• _Problem to solve_:
Filter the records below for the word "Completes". Keep each line that has it.

[Source records]
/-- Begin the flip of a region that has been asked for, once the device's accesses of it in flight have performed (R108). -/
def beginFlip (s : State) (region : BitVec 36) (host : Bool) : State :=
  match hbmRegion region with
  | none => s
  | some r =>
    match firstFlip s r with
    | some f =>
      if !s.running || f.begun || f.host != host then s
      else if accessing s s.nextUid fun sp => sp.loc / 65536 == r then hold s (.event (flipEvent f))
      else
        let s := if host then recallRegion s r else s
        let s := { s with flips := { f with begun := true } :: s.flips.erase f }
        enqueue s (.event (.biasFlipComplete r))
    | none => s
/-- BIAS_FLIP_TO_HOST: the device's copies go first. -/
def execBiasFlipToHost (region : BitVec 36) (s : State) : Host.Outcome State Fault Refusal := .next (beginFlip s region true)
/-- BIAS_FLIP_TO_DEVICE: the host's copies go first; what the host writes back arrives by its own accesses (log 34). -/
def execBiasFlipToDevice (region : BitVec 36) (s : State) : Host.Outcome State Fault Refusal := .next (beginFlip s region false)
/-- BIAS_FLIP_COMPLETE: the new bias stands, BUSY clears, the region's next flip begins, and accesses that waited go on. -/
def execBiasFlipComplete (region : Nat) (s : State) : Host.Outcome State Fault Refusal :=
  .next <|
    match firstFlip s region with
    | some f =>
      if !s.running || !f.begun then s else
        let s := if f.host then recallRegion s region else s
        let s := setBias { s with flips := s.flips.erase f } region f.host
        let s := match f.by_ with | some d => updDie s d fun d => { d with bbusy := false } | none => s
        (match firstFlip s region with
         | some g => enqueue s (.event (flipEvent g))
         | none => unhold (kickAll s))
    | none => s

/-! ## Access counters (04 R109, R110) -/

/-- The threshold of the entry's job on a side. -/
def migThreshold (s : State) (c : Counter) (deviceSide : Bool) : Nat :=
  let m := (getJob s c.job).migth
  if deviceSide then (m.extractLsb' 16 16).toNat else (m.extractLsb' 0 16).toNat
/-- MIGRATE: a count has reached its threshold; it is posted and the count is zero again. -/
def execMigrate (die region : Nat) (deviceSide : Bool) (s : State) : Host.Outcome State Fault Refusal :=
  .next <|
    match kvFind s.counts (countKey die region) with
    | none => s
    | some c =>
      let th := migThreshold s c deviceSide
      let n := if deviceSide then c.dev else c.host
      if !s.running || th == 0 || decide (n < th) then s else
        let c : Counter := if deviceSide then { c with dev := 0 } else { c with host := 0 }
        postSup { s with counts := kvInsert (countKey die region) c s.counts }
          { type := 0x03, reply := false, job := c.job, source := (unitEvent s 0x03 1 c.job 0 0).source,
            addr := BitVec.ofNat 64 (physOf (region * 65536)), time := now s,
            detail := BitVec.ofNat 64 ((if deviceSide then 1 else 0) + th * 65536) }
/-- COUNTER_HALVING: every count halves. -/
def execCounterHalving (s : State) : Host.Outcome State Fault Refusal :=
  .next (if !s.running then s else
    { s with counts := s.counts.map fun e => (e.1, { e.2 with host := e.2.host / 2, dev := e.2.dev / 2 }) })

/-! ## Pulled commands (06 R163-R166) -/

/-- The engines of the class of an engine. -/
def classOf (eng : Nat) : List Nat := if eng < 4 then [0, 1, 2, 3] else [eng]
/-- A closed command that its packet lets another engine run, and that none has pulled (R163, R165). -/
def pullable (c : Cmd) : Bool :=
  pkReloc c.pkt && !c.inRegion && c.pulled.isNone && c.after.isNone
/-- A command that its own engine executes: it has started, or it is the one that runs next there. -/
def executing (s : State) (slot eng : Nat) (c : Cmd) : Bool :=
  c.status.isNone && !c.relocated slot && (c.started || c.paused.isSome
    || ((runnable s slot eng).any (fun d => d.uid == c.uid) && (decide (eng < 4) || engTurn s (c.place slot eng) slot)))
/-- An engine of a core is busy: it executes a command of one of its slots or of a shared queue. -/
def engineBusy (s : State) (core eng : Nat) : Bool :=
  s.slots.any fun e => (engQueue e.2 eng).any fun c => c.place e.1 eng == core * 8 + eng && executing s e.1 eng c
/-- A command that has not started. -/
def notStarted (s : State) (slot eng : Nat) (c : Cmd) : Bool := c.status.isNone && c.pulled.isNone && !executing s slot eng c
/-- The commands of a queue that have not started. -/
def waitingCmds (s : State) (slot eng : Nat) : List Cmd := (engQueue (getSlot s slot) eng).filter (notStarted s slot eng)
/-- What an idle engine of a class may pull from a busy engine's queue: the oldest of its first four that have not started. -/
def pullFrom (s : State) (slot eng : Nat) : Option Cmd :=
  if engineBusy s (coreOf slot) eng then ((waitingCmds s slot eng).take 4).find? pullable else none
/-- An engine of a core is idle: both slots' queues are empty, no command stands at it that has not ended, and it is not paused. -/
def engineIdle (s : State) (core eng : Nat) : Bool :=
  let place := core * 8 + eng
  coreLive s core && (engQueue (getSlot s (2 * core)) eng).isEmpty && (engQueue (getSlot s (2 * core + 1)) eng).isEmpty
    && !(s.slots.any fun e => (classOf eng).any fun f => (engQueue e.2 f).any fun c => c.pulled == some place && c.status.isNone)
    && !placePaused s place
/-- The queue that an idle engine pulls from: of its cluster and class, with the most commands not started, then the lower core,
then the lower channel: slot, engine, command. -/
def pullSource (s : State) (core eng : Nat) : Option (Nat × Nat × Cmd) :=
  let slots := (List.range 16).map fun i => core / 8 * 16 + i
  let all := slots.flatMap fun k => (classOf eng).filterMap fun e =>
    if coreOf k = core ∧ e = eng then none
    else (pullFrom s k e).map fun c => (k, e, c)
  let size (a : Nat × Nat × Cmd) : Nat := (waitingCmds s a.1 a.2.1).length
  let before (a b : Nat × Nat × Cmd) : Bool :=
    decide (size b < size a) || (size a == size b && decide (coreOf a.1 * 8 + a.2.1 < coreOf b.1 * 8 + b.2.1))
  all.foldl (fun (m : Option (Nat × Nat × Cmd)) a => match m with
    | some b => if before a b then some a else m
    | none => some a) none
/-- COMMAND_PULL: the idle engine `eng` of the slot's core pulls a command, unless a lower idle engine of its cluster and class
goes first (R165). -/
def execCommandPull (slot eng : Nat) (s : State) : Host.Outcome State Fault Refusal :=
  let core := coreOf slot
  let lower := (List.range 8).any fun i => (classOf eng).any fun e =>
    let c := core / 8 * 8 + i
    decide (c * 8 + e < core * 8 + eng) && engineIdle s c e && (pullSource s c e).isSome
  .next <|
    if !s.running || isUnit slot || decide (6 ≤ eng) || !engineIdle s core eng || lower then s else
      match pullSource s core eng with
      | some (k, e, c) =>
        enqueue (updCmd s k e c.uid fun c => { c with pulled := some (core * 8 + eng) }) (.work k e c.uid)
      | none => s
==
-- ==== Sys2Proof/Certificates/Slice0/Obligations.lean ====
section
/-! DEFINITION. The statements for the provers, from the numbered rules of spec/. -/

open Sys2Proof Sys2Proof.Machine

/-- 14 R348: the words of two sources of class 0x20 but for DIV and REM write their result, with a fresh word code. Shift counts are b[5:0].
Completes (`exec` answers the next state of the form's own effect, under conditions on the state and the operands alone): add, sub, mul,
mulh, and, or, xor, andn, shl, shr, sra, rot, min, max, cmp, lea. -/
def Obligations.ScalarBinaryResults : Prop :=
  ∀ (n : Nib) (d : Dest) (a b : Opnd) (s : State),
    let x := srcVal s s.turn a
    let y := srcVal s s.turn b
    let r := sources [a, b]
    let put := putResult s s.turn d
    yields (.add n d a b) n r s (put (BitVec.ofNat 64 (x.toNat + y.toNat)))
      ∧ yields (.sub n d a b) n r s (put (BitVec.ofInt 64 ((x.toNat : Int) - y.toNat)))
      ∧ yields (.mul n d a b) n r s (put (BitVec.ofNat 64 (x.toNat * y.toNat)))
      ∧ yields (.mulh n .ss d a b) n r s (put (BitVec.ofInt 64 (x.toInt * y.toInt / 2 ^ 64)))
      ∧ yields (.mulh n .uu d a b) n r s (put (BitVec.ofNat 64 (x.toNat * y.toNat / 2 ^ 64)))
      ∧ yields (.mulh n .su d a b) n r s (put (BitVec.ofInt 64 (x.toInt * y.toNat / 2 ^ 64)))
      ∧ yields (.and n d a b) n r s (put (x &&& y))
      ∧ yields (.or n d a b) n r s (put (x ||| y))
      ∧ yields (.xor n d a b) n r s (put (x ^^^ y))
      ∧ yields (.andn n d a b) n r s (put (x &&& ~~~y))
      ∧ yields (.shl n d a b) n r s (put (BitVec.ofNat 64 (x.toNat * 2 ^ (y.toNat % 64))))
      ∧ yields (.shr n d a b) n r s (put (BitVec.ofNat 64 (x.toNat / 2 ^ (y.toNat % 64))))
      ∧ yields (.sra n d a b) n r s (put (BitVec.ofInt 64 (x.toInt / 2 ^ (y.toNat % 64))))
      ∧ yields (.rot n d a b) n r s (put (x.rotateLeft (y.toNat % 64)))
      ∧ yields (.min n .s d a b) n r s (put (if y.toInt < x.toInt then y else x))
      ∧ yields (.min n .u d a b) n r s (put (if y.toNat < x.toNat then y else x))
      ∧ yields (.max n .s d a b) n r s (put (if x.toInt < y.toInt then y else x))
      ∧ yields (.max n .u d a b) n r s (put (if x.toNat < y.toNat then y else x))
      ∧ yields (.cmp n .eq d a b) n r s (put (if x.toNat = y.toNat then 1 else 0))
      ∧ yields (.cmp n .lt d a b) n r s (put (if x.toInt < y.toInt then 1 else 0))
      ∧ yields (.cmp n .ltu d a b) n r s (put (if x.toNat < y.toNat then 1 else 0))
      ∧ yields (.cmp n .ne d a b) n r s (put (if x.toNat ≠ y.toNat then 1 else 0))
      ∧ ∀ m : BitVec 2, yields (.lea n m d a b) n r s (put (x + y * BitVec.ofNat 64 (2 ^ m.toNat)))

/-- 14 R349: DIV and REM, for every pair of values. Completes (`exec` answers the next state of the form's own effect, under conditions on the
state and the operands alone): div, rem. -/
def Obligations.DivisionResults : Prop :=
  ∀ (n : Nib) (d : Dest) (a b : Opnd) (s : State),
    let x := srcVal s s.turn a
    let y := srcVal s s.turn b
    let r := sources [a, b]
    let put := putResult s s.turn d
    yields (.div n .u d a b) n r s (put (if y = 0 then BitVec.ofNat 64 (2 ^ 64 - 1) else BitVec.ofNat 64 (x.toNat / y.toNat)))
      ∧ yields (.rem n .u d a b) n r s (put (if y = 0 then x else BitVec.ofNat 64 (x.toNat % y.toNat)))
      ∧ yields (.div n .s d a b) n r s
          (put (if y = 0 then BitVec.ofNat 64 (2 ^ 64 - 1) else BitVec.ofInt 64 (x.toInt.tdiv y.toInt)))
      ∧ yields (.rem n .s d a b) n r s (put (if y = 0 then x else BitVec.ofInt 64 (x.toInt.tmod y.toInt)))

• _Response to this exercise_:
Completes (`exec` answers the next state of the form's own effect, under conditions on the state and the operands alone): add, sub, mul,
/-- 14 R349: DIV and REM, for every pair of values. Completes (`exec` answers the next state of the form's own effect, under conditions on the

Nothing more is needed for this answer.